Required action: In the material below, find all lines with the string "Block" and copy them.

Data in this exercise:
-- ==== Sys2Proof/Machine/Datapath.lean ====
section
/-! DEFINITION. Sys2Proof/Machine/Datapath.lean: the three datapath functions (42_round_primitives.md R120 to R122). -/

namespace Sys2Proof.Machine

/-- `Substitute(s, T) = T[s[15:12]] ++ T[s[11:8]] ++ T[s[7:4]] ++ T[s[3:0]]` (R120). -/
def substitute (s : Block) (t : Table) : Block :=
  lookup t (nibbleOf s 3) ++ lookup t (nibbleOf s 2) ++ lookup t (nibbleOf s 1) ++ lookup t (nibbleOf s 0)

/-- `Permute(s, Q)` (R121): every set bit `i` of `s` sets bit `Q[i]` of the result; all other bits are 0. -/
def permute (s : Block) (q : Table) : Block :=
  nibbles.foldl (fun r i => if s.getLsbD i.toNat then r ||| (1 : Block) <<< (lookup q i).toNat else r) 0

/-- `KeyMix(s, k) = s xor k` (R122). -/
def keyMix (s k : Block) : Block := s ^^^ k

end Sys2Proof.Machine
end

Output below:
def substitute (s : Block) (t : Table) : Block :=
def permute (s : Block) (q : Table) : Block :=
  nibbles.foldl (fun r i => if s.getLsbD i.toNat then r ||| (1 : Block) <<< (lookup q i).toNat else r) 0
def keyMix (s k : Block) : Block := s ^^^ k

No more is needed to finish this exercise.